Dois detentos morreram, 28 permaneciam foragidos até as 18 horas e quatro homens suspeitos de auxiliarem a fuga foram presos na manhã deste domingo (15), após rebelião registrada na Penitenciária Estadual de Piraquara 1 (PEP1).
Segundo informações da Secretaria de Estado de Segurança Pública e Administração Penitenciária (Sesp), presos da Casa de Custódia de Piraquara (CCP) começaram um tumulto para chamar a atenção dos agentes penitenciários por volta das 3 horas de domingo. Foram acionados a Polícia Militar (PM), o Setor de Operações Especiais (SOE) do Departamento Penitenciário (Depen) e o Centro de Operações Policiais Especiais (Cope) da Polícia Civil para atender a situação.

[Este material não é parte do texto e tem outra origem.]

/-- R232, R233: bus errors of a dual command. A faulted stream's context is FAULT; the other ends exactly as the
single-stream command on it alone leaves it; the report names the faulted context, or CTX0 when both faulted. -/
def Obligations.BusErrorIsolatesLanes : Prop :=
  ∀ (i iA iB : Instr) (core : CoreSel) (s : State),
    (i = .processDual core ∧ iA = .process .c0 core ∧ iB = .process .c1 core) ∨
      (i = .compressDual core ∧ iA = .compress .c0 core ∧ iB = .compress .c1 core) →
    firstError (checksOf i s) = none → SourceClear s .a → SourceClear s .b →
    let badA := ∃ j, j < lenOf s .a ∧ busErrorAt s.params (srcOf s .a + j) = true
    let badB := ∃ j, j < lenOf s .b ∧ busErrorAt s.params (srcOf s .b + j) = true
    (SourceReadable s .a → badB → ∃ t u, exec i s = .next t ∧ t.c1.phase = .fault ∧ Reported s t .bus .c1 ∧
      OutsideUnchanged s t ∧ exec iA s = .next u ∧ t.c0 = u.c0) ∧
    (badA → SourceReadable s .b → SourceSettled s .b → ∃ t u, exec i s = .next t ∧ t.c0.phase = .fault ∧
      Reported s t .bus .c0 ∧ OutsideUnchanged s t ∧
      exec iB (withLatched s (streamBFirst s.seq.args)) = .next u ∧ t.c1 = u.c1) ∧
    (badA → badB → ∃ t, exec i s = .next t ∧ t.c0.phase = .fault ∧ t.c1.phase = .fault ∧ Reported s t .bus .c0 ∧
      OutsideUnchanged s t)

/-- R227, R62: PROCESS on an ACTIVE context: a region of length 0 is never out of range and changes no context, a region
that passes the top of the address space is rejected, and one that ends at the top is not. -/
def Obligations.RangeBoundary : Prop :=
  ∀ (n : CtxId) (core : CoreSel) (s : State), (getCtx s n).phase = .active →
    (s.seq.args.lenA = 0 → ∃ t, exec (.process n core) s = .next t ∧ Reported s t .none .c0 ∧
      t.c0 = s.c0 ∧ t.c1 = s.c1) ∧
    (0 < s.seq.args.lenA.toNat → 2 ^ 64 < s.seq.args.srcA.toNat + s.seq.args.lenA.toNat →
      ∃ t, exec (.process n core) s = .next t ∧ Reported s t .range n ∧ t.c0 = s.c0 ∧ t.c1 = s.c1) ∧
    (s.seq.args.srcA.toNat + s.seq.args.lenA.toNat ≤ 2 ^ 64 →
      ∀ t c, exec (.process n core) s = .next t → ¬Reported s t .range c)

/-- R69, X2, X3: a command that passed its checks is refused for the first of its streams with a byte of its source region
in the 128 bytes at ENGINE_BASE or in memory whose reads have side effects, the window first; otherwise it ends in a next
state. Which of several overlaps is named, and that a refusal comes even where a bus error would come first, is the
model's choice (log 11). -/
def Obligations.UndefinedSourceRefused : Prop :=
  ∀ (i : Instr) (s : State), firstError (checksOf i s) = none →
    (∀ x ∈ streamsOf i, (x = .b → ¬OverWindow s .a ∧ ¬OverDevice s .a) →
      (OverWindow s x → exec i s = .refused .sourceOverlapsWindow) ∧
      (¬OverWindow s x → OverDevice s x → exec i s = .refused .sourceHasSideEffects)) ∧
    ((∀ x ∈ streamsOf i, ¬OverWindow s x ∧ ¬OverDevice s x) → ∃ t, exec i s = .next t)

/-! ## Operands and memory -/

/-- R31: a command runs on the latched arguments: other values in the argument registers change nothing else. -/
def Obligations.ArgumentsAreLatched : Prop :=
  ∀ (i : Instr) (s : State) (r : Args),
    (∀ t, exec i s = .next t → exec i { s with args := r } = .next { t with args := r }) ∧
    (∀ q, exec i s = .refused q → exec i { s with args := r } = .refused q)

/-- R95: the operands a command does not read do not matter. -/
def Obligations.UnreadOperandsIgnored : Prop :=
  ∀ (n : CtxId) (k : CoreSel) (s : State) (r : Args),
    exec (.beginCtx n k) (withLatched s r) = exec (.beginCtx n k) s ∧
    exec (.endCtx n k) (withLatched s r) = exec (.endCtx n k) s ∧
    (r.lenA = s.seq.args.lenA → exec (.zcompress n k) (withLatched s r) = exec (.zcompress n k) s) ∧
    (r.lenA = s.seq.args.lenA → r.srcA = s.seq.args.srcA →
      exec (.process n k) (withLatched s r) = exec (.process n k) s ∧
      exec (.compress n k) (withLatched s r) = exec (.compress n k) s)

/-- R61: only the bytes of the source regions matter. -/
def Obligations.OnlySourceRegionMatters : Prop :=
  ∀ (i : Instr) (s : State) (m : Memory),
    (∀ x ∈ streamsOf i, ∀ j, j < lenOf s x → hostByte m (srcOf s x + j) = hostByte s.mem (srcOf s x + j)) →
    ∀ t, exec i s = .next t → exec i { s with mem := m } = .next { t with mem := m }

/-- R72 items 1 and 2, U10: a byte the engine reads is one of the values held there, and the stored one when nothing
races and every store is visible. -/
def Obligations.SourceReadsHeldBytes : Prop :=
  ∀ (s : State) (x : Stream),
    ((∃ j, j < lenOf s x ∧ busErrorAt s.params (srcOf s x + j) = true) → readSource s x = none) ∧
    (SourceReadable s x → ∃ data, readSource s x = some data ∧ ReadingOf s x data ∧
      (SourceSettled s x → data = sourceBytes s x))

/-- R72 items 1 to 3: a host store, making stores visible, and a completion, as they bear on the values the engine may
use. -/
def Obligations.StoresAndVisibility : Prop :=
  ∀ (s : State) (rest : List Input),
    (∀ a b, a < 2 ^ 64 → ¬(s.params.base.toNat ≤ a ∧ a < s.params.base.toNat + 128) →
      s.inputs = .host (.memStore a b) :: rest → ∃ t, step s = .next t ∧ hostByte t.mem a = b ∧
        (∀ a', a' ≠ a → hostByte t.mem a' = hostByte s.mem a' ∧ oldBytes t a' = oldBytes s a') ∧
        HeldAt t a (hostByte s.mem a)) ∧
    (s.inputs = .host .publish :: rest → s.status.busy = false → s.raced = [] →
      ∃ t, step s = .next t ∧ ∀ a, oldBytes t a = []) ∧
    (s.inputs = .host .publish :: rest → s.status.busy = true →
      ∃ t, step s = .next t ∧ ∀ a b, b ∈ oldBytes t a ↔ b ∈ oldBytes s a) ∧
    (∀ i t a, exec i s = .next t → oldBytes t a = valuesAt s.stale a)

Por volta das 5h30, um estrondo foi ouvido na penitenciária. Duas explosões abriram um buraco no muro, pelo qual os presos começaram a fugir. Do lado de fora, um grupo com cerca de 15 homens armados dava cobertura aos fugitivos. Houve confronto com os policiais e com outras equipes que prestavam apoio. Dois presos foram mortos do lado de fora da PEP1.

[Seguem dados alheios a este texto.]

-- ==== Sys2Proof/Laws/Pure.lean ====
section
/-! SUPPORT. What the commands make of a context, as functions of the context and the data alone, without the sequencer
and the working registers they run on. Laws/Sequencer.lean proves that the commands' own steps come to the same, so
that the provers reason about these and not about the state's loops. -/

namespace Sys2Proof.Laws

open Sys2Proof.Machine

/-- R93, R143: one block of a single stream. -/
def compressOn (core : CoreSel) (zd : Bool) (st : Digest) (blk : List Byte) : Digest :=
  runScalar (rotOf core) st (blockWords zd blk)

/-- The variables of the PROCESS pseudocode (R175): `st`, `ctx[n].res`, `r` and `p`. -/
structure Fed where
  dig : Digest
  res : List Byte
  r : Nat
  p : Nat
  deriving DecidableEq, Repr

/-- R176: step (a). -/
def fedTopUp (core : CoreSel) (zd : Bool) (data : List Byte) (c : Ctx) : Fed :=
  let r := resLen c
  if r = 0 then ⟨c.dig, c.res, 0, 0⟩
  else
    let t := min (64 - r) data.length
    let res := overwrite c.res r (data.take t)
    if r + t = 64 then ⟨compressOn core zd c.dig res, res, 0, t⟩
    else ⟨c.dig, res, r + t, t⟩

/-- R177: one block of step (b). -/
def fedBlock (core : CoreSel) (zd : Bool) (copy : Nat → Bool) (data : List Byte) (f : Fed) : Fed :=
  { f with
    dig := compressOn core zd f.dig (blockAt data f.p)
    res := if copy f.p then blockAt data f.p else f.res
    p := f.p + 64 }

/-- R177: `k` blocks of step (b). -/
def fedBlocks (core : CoreSel) (zd : Bool) (copy : Nat → Bool) (data : List Byte) : Nat → Fed → Fed
  | 0, f => f
  | k + 1, f => fedBlocks core zd copy data k (fedBlock core zd copy data f)

/-- R178: step (c). -/
def fedTail (data : List Byte) (f : Fed) : Fed :=
  if f.p < data.length then { f with res := overwrite f.res 0 (data.drop f.p), p := data.length } else f

/-- Steps (b) and (c) from where `f` stands. -/
def fedFinish (core : CoreSel) (zd : Bool) (copy : Nat → Bool) (data : List Byte) (f : Fed) : Fed :=
  fedTail data (fedBlocks core zd copy data ((data.length - f.p) / 64) f)

/-- The end of R175: digest, residual and counter written back. -/
def storeFed (c : Ctx) (len : Nat) (f : Fed) : Ctx :=
  { c with dig := f.dig, res := f.res, count := c.count + BitVec.ofNat 64 len }

/-- R175: steps (a) to (c) on one context. -/
def feed (core : CoreSel) (zd : Bool) (copy : Nat → Bool) (data : List Byte) (c : Ctx) : Ctx :=
  storeFed c data.length (fedFinish core zd copy data (fedTopUp core zd data c))

/-- R180: a context fed the pad of its counter. -/
def finalCtx (core : CoreSel) (zd : Bool) (c : Ctx) : Ctx :=
  { feed core zd (fun _ => false) (padBytes c.count) c with phase := .final }

/-- R145: `k` blocks of `data` in order. -/
def chainOn (core : CoreSel) (zd : Bool) : Nat → Digest → List Byte → Digest
  | 0, st, _ => st
  | k + 1, st, data => chainOn core zd k (compressOn core zd st (data.take 64)) (data.drop 64)

/-- R148: `k` all-zero blocks on the zero-fill path. -/
def chainZero (core : CoreSel) : Nat → Digest → Digest
  | 0, st => st
  | k + 1, st => chainZero core k (compressZeroOn core st)

/-- R145, R148: a context with a new chaining value and `len` more bytes. -/
def advanceCtx (c : Ctx) (st : Digest) (len : Nat) : Ctx :=
  { c with dig := st, count := c.count + BitVec.ofNat 64 len }

/-- R145: COMPRESS of `data`. -/
def compressedCtx (core : CoreSel) (zd : Bool) (data : List Byte) (c : Ctx) : Ctx :=
  advanceCtx c (chainOn core zd (data.length / 64) c.dig data) data.length

/-- R151, R201 step 2: `m` blocks of each stream, in lock-step on the DualLaneVectorCore. -/
def dualBlocks : Nat → Digest × Digest → List Byte → List Byte → Digest × Digest
  | 0, st, _, _ => st
  | m + 1, st, dA, dB =>
    dualBlocks m (compressDual st.1 st.2 (dA.take 64) (dB.take 64)) (dA.drop 64) (dB.drop 64)

/-- R201 step 2: the whole blocks stream X still has after its top-up, if its residual is empty. -/
def fedOpen (data : List Byte) (f : Fed) : Nat := if f.r = 0 then (data.length - f.p) / 64 else 0

/-- R201: the canonical schedule. -/
def fedPair (core : CoreSel) (zd : Bool) (copyA copyB : Nat → Bool) (dA dB : List Byte) (cA cB : Ctx) : Ctx × Ctx :=
  let fA := fedTopUp core zd dA cA
  let fB := fedTopUp core zd dB cB
  let m := min (fedOpen dA fA) (fedOpen dB fB)
  let st := dualBlocks m (fA.dig, fB.dig) (dA.drop fA.p) (dB.drop fB.p)
  (storeFed cA dA.length (fedFinish core zd copyA dA { fA with dig := st.1, p := fA.p + 64 * m }),
   storeFed cB dB.length (fedFinish core zd copyB dB { fB with dig := st.2, p := fB.p + 64 * m }))

/-- R151: COMPRESS_DUAL of two runs of data. -/
def compressedPair (dA dB : List Byte) (cA cB : Ctx) : Ctx × Ctx :=
  let st := dualBlocks (dA.length / 64) (cA.dig, cB.dig) dA dB
  (advanceCtx cA st.1 dA.length, advanceCtx cB st.2 dB.length)

/-- R232: what a single-stream command that passed its checks leaves of its context; none after a bus error. -/
def singleOutcome (n : CtxId) (s : State) (c : Option Ctx) : State :=
  match c with
  | none => complete .bus n (faultAt n s)
  | some c => complete .none .c0 (setCtx s n c)

/-- R232: what a dual command that passed its checks leaves of each context; none for a stream a bus error hit. -/
def pairOutcome (r : Option Ctx × Option Ctx) (s : State) : State :=
  match r with
  | (some a, some b) => complete .none .c0 (setCtx (setCtx s .c0 a) .c1 b)
  | (some a, none) => complete .bus .c1 (faultAt .c1 (setCtx s .c0 a))
  | (none, some b) => complete .bus .c0 (faultAt .c0 (setCtx s .c1 b))
  | (none, none) => complete .bus .c0 (faultAt .c1 (faultAt .c0 s))

/-- R200, R232: the contexts PROCESS_DUAL leaves. -/
def processCtxs (core : CoreSel) (s : State) : Option Ctx × Option Ctx :=
  let zd := s.params.zeroDetect
  match readSource s .a, readSource s .b with
  | some dA, some dB =>
    let p := fedPair core zd (copyPath (srcOf s .a)) (copyPath (srcOf s .b)) dA dB s.c0 s.c1
    (some p.1, some p.2)
  | some dA, none => (some (feed core zd (copyPath (srcOf s .a)) dA s.c0), none)
  | none, some dB => (none, some (feed core zd (copyPath (srcOf s .b)) dB s.c1))
  | none, none => (none, none)

/-- R151, R232: the contexts COMPRESS_DUAL leaves. -/
def compressCtxs (s : State) : Option Ctx × Option Ctx :=
  let zd := s.params.zeroDetect
  match readSource s .a, readSource s .b with
  | some dA, some dB => (some (compressedPair dA dB s.c0 s.c1).1, some (compressedPair dA dB s.c0 s.c1).2)
  | some dA, none => (some (compressedCtx .scalar zd dA s.c0), none)
  | none, some dB => (none, some (compressedCtx .scalar zd dB s.c1))
  | none, none => (none, none)

end Sys2Proof.Laws
end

Junto aos dois mortos, havia uma metralhadora Uzi 9 mm, além de uma bolsa com aproximadamente 300 cartuchos calibre 5,6 e um colete balístico. Também do lado de fora foi encontrada uma barraca com alimentos e bebidas, que teria sido utilizada pelos homens que deram cobertura para os fugitivos.
Segundo o diretor jurídico do Sindicato dos Agentes Penitenciários do Paraná (Sindarspen), Ricardo de Carvalho Miranda, muitos dos presos que fugiram estão ligados ao Primeiro Comando da Capital (PCC). "Eles fizeram um motim na Casa de Custódia de Piraquara para tirar o foco dos agentes, enquanto isso, presos da PEP1 abriram um buraco no muro para efetuarem a fuga", explicou Miranda.

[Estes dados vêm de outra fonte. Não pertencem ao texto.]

/-- A check that failed stands in the list. -/
theorem firstError_mem {l : List Check} {e : ErrCode × CtxId} (h : firstError l = some e) : (false, e) ∈ l := by
  induction l with
  | nil => cases h
  | cons c l ih =>
    obtain ⟨ok, d⟩ := c
    cases ok with
    | true => exact List.mem_cons_of_mem _ (ih h)
    | false => cases h; exact List.mem_cons_self

theorem firstError_eq_none {l : List Check} : firstError l = none ↔ ∀ c ∈ l, c.1 = true := by
  induction l with
  | nil => simp [firstError]
  | cons c l ih =>
    obtain ⟨ok, d⟩ := c
    cases ok <;> simp [firstError, ih]

/-- R225: every command runs the rule's checks in the rule's order, and then its body. -/
theorem exec_guarded (i : Instr) (s : State) : exec i s = guarded (checksOf i s) s (bodyOf i s) := by
  cases i with
  | beginCtx n core => rfl
  | process n core =>
    simp only [exec, execProcess, phaseCheck_eq, rangeCheck_eq, bodyOf,
      finishSingle_eq fun d h => wrote_feedStream n .a core (copyPath (srcOf s .a)) s (readSource_lt h)]
    rfl
  | endCtx n core =>
    simp only [exec, execEnd, phaseCheck_eq, bodyOf, wrote_complete (wrote_feedPad n core s)]
    rfl
  | compress n core =>
    simp only [exec, execCompress, phaseCheck_eq, residualCheck_eq, lengthCheck_eq, rangeCheck_eq, bodyOf,
      finishSingle_eq fun d h => wrote_compressRun n .a core s (readSource_lt h)]
    rfl
  | zcompress n core =>
    simp only [exec, execZcompress, phaseCheck_eq, residualCheck_eq, lengthCheck_eq, bodyOf,
      wrote_complete (wrote_zeroRun n core s (lenOf_lt s .a))]
    rfl
  | processDual core =>
    simp only [exec, execProcessDual, phaseCheck_eq, rangeCheck_eq, lenMatchCheck_eq, bodyOf, finishDual_process]
    rfl
  | compressDual core =>
    simp only [exec, execCompressDual, phaseCheck_eq, residualCheck_eq, lengthCheck_eq, rangeCheck_eq, lenMatchCheck_eq,
      bodyOf]
    unfold guarded
    split
    · rename_i e he
      simp only [checksOf, he]
    · rename_i hn
      have hl : lenOf s .a = lenOf s .b :=
        of_decide_eq_true (firstError_eq_none.mp hn _ (List.mem_cons_of_mem _ (List.mem_cons_of_mem _ List.mem_cons_self)))
      rw [finishDual_compress s hl]
      simp only [checksOf, hn]

/-- The streams of a dual command are both clear, or the command is refused for the first that is not. -/
theorem dualStop_eq_none {s : State} : dualStop s = none ↔ SourceClear s .a ∧ SourceClear s .b := by
  unfold dualStop SourceClear
  split <;> simp_all

/-! ## The contexts a command writes -/

/-- A stream of the coordinator after its common run keeps 64 residual bytes. -/
theorem fedPair_stream_res (core : CoreSel) (zd : Bool) (copy : Nat → Bool) (d : List Byte) (c : Ctx) (m : Nat)
    (st : Digest) (hc : c.res.length = 64) (hm : m ≤ fedOpen d (fedTopUp core zd d c)) :
    (fedFinish core zd copy d
      { fedTopUp core zd d c with dig := st, p := (fedTopUp core zd d c).p + 64 * m }).res.length = 64 := by
  have hp := (fedTopUp_spec core zd d c hc).2.1
  have hb : (fedTopUp core zd d c).p + 64 * m ≤ d.length := by
    unfold fedOpen at hm
    split at hm <;> omega
  exact (fedFinish_spec core zd copy d
    { fedTopUp core zd d c with dig := st, p := (fedTopUp core zd d c).p + 64 * m } hb (fedTopUp_spec core zd d c hc).1).2.1

theorem fedPair_res (core : CoreSel) (zd : Bool) (copyA copyB : Nat → Bool) (dA dB : List Byte) (cA cB : Ctx) :
    (cA.res.length = 64 → (fedPair core zd copyA copyB dA dB cA cB).1.res.length = 64) ∧
      (cB.res.length = 64 → (fedPair core zd copyA copyB dA dB cA cB).2.res.length = 64) :=
  ⟨fun h => fedPair_stream_res core zd copyA dA cA _ _ h (Nat.min_le_left _ _),
   fun h => fedPair_stream_res core zd copyB dB cB _ _ h (Nat.min_le_right _ _)⟩

/-- What PROCESS_DUAL or COMPRESS_DUAL leaves of the contexts no bus error hit: the phase, and 64 residual bytes. -/
structure PairKept (s : State) (r : Option Ctx × Option Ctx) : Prop where
  a : ∀ c, r.1 = some c → c.phase = s.c0.phase ∧ (s.c0.res.length = 64 → c.res.length = 64)
  b : ∀ c, r.2 = some c → c.phase = s.c1.phase ∧ (s.c1.res.length = 64 → c.res.length = 64)

theorem pairKept_mk {s : State} {x y : Option Ctx}
    (ha : ∀ c, x = some c → c.phase = s.c0.phase ∧ (s.c0.res.length = 64 → c.res.length = 64))
    (hb : ∀ c, y = some c → c.phase = s.c1.phase ∧ (s.c1.res.length = 64 → c.res.length = 64)) : PairKept s (x, y) :=
  ⟨ha, hb⟩

theorem processCtxs_kept (core : CoreSel) (s : State) : PairKept s (processCtxs core s) := by
  unfold processCtxs
  split <;> refine pairKept_mk (fun c h => ?_) (fun c h => ?_) <;> cases h
  · exact ⟨rfl, (fedPair_res ..).1⟩
  · exact ⟨rfl, (fedPair_res ..).2⟩
  · exact ⟨rfl, fun h => (feed_spec _ _ _ _ _ h).2.2.1⟩
  · exact ⟨rfl, fun h => (feed_spec _ _ _ _ _ h).2.2.1⟩

theorem compressCtxs_kept (s : State) : PairKept s (compressCtxs s) := by
  unfold compressCtxs
  split <;> refine pairKept_mk (fun c h => ?_) (fun c h => ?_) <;> cases h <;> exact ⟨rfl, id⟩

/-! ## The inversion lemma -/

/-- What a command's next state is. -/
def NextShape (i : Instr) (s t : State) : Prop :=
  ∃ code c u, t = complete code c u ∧ CtxWrite s u ∧ CodeOutcome i s code c ∧
    ∀ n, CtxOutcome i s (getCtx u n) code n

/-- The codes of the checks: none of them is success, an encoding error or a bus error, and a length mismatch names CTX0. -/
theorem checksOf_codes {i : Instr} {s : State} {c : Check} (h : c ∈ checksOf i s) :
    c.2.1 ∈ [ErrCode.phase, ErrCode.length, ErrCode.residual, ErrCode.range] ∨ c.2 = (.lenMismatch, .c0) := by
  revert c
  cases i <;> simp [checksOf]

/-- A failing check: only the report. -/
theorem nextShape_reject {i : Instr} {s : State} {e : ErrCode × CtxId} (h : firstError (checksOf i s) = some e) :
    NextShape i s (complete e.1 e.2 s) := by
  refine ⟨e.1, e.2, s, rfl, ctxWrite_refl s, ⟨fun hm => ?_, .inl h⟩, fun _ => .inl rfl⟩
  rcases checksOf_codes (firstError_mem h) with hc | hc
  · obtain ⟨code, c⟩ := e
    revert hm hc
    cases code <;> simp
  · simp only at hc
    rw [hc]

/-- A single-stream command that wrote its context. -/
theorem nextShape_write {i : Instr} {s : State} {n : CtxId} {x : Ctx} (h : firstError (checksOf i s) = none)
    (hx : CtxOutcome i s x .none n) : NextShape i s (complete .none .c0 (setCtx s n x)) := by
  refine ⟨.none, .c0, _, rfl, ctxWrite_setCtx s n x, ⟨fun _ => rfl, .inr ⟨h, .inl rfl⟩⟩, fun m => ?_⟩
  by_cases hm : m = n
  · subst hm
    rwa [getCtx_setCtx_same]
  · exact .inl (getCtx_setCtx_ne s x hm)

/-- A single-stream command that read its source region: it wrote its context or a bus error hit. -/
theorem nextShape_single {i : Instr} {s : State} {n : CtxId} {data : Option (List Byte)} {write : List Byte → Ctx}
    (h : firstError (checksOf i s) = none) (hu : instrUses i n = true) (hp : (getCtx s n).phase = .active)
    (hx : ∀ d, CtxOutcome i s (write d) .none n) : NextShape i s (singleOutcome n s (data.map write)) := by
  cases data with
  | some d => exact nextShape_write h (hx d)
  | none =>
    refine ⟨.bus, n, _, rfl, ctxWrite_faultAt s n,
      ⟨fun hm => (mem_noneCodes_bus hm).elim, .inr ⟨h, .inr rfl⟩⟩, fun m => ?_⟩
    by_cases hm : m = n
    · subst hm
      exact .inr ⟨hu, .inr ⟨hp, .inl ⟨rfl, getCtx_faultAt_same m s⟩⟩⟩
    · exact .inl (getCtx_faultAt_ne s hm)

/-- A dual command that passed its checks. -/
theorem nextShape_dual {i : Instr} {s : State} {r : Option Ctx × Option Ctx} (h : firstError (checksOf i s) = none)
    (hu : ∀ n, instrUses i n = true) (hp : ∀ n, (getCtx s n).phase = .active) (hr : PairKept s r) :
    NextShape i s (pairOutcome r s) := by
  obtain ⟨code, c, u, e, hw, hcases⟩ := pairOutcome_cases r s
  have kept : ∀ (x : Ctx) (n : CtxId) (code : ErrCode),
      (x.phase = (getCtx s n).phase ∧ ((getCtx s n).res.length = 64 → x.res.length = 64)) → CtxOutcome i s x code n :=
    fun x n _ hx => .inr ⟨hu n, .inr ⟨hp n, .inr ⟨hx.2, .inl (hx.1.trans (hp n))⟩⟩⟩
  have flt : ∀ n, CtxOutcome i s (faultCtx s.draws n) .bus n :=
    fun n => .inr ⟨hu n, .inr ⟨hp n, .inl ⟨rfl, rfl⟩⟩⟩
  refine ⟨code, c, u, e, hw, ⟨?_, .inr ⟨h, ?_⟩⟩, ?_⟩
  · rcases hcases with ⟨a, b, -, -, hc, -⟩ | ⟨a, -, hcode, -⟩ | ⟨b, -, hcode, -⟩ | ⟨-, hcode, -⟩
    · exact fun _ => hc
    all_goals exact fun hm => (mem_noneCodes_bus (hcode ▸ hm)).elim
  · rcases hcases with ⟨a, b, -, hcode, -⟩ | ⟨a, -, hcode, -⟩ | ⟨b, -, hcode, -⟩ | ⟨-, hcode, -⟩
    · exact .inl hcode
    all_goals exact .inr hcode
  · rcases hcases with ⟨a, b, rfl, rfl, -, h0, h1⟩ | ⟨a, rfl, rfl, -, h0, h1⟩ | ⟨b, rfl, rfl, -, h0, h1⟩ |
      ⟨rfl, rfl, -, h0, h1⟩ <;> rintro (_ | _) <;> simp only [getCtx_c0, getCtx_c1, h0, h1]
    · exact kept _ .c0 _ (hr.a a rfl)
    · exact kept _ .c1 _ (hr.b b rfl)
    · exact kept _ .c0 _ (hr.a a rfl)
    · exact flt .c1
    · exact flt .c0
    · exact kept _ .c1 _ (hr.b b rfl)
    · exact flt .c0
    · exact flt .c1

Ainda conforme dados da Sesp, quatro homens suspeitos de dar cobertura para a fuga de presos fizeram uma mulher refém num haras na cidade de Quatro Barras (Região Metropolitana de Curitiba). Policiais do Batalhão de Operações Policiais Especiais (Bope) foram ao local, onde os quatro se renderam e foram presos. Com eles foram encontados três fuzis 762 e duas pistolas. O grupo foi encaminhado ao Cope.
Na tarde de domingo, em nota, o secretário estadual da Segurança Pública, Wagner Mesquita, afirmou que se trata de uma ação orquestrada há muitos dias. "Apesar disso, a Polícia Militar e o SOE deram uma resposta imediata e eficaz evitando uma fuga em massa. A Polícia Civil vai investigar os envolvidos neste plano de fuga e as forças de segurança do Estado estão agora empenhadas para recapturar os detentos que conseguiram fugir", afirma.
Os corpos dos dois presos mortos foram encaminhados para o Instituto Médico-Legal (IML) de Curitiba. Um helicóptero foi deslocado pela PM para tentar localizar os 28 foragidos. Barreiras foram montadas na BR-116, que atravessa o Estado, e veículos suspeitos estão sendo abordados por equipes da Polícia Rodoviária Federal (PRF).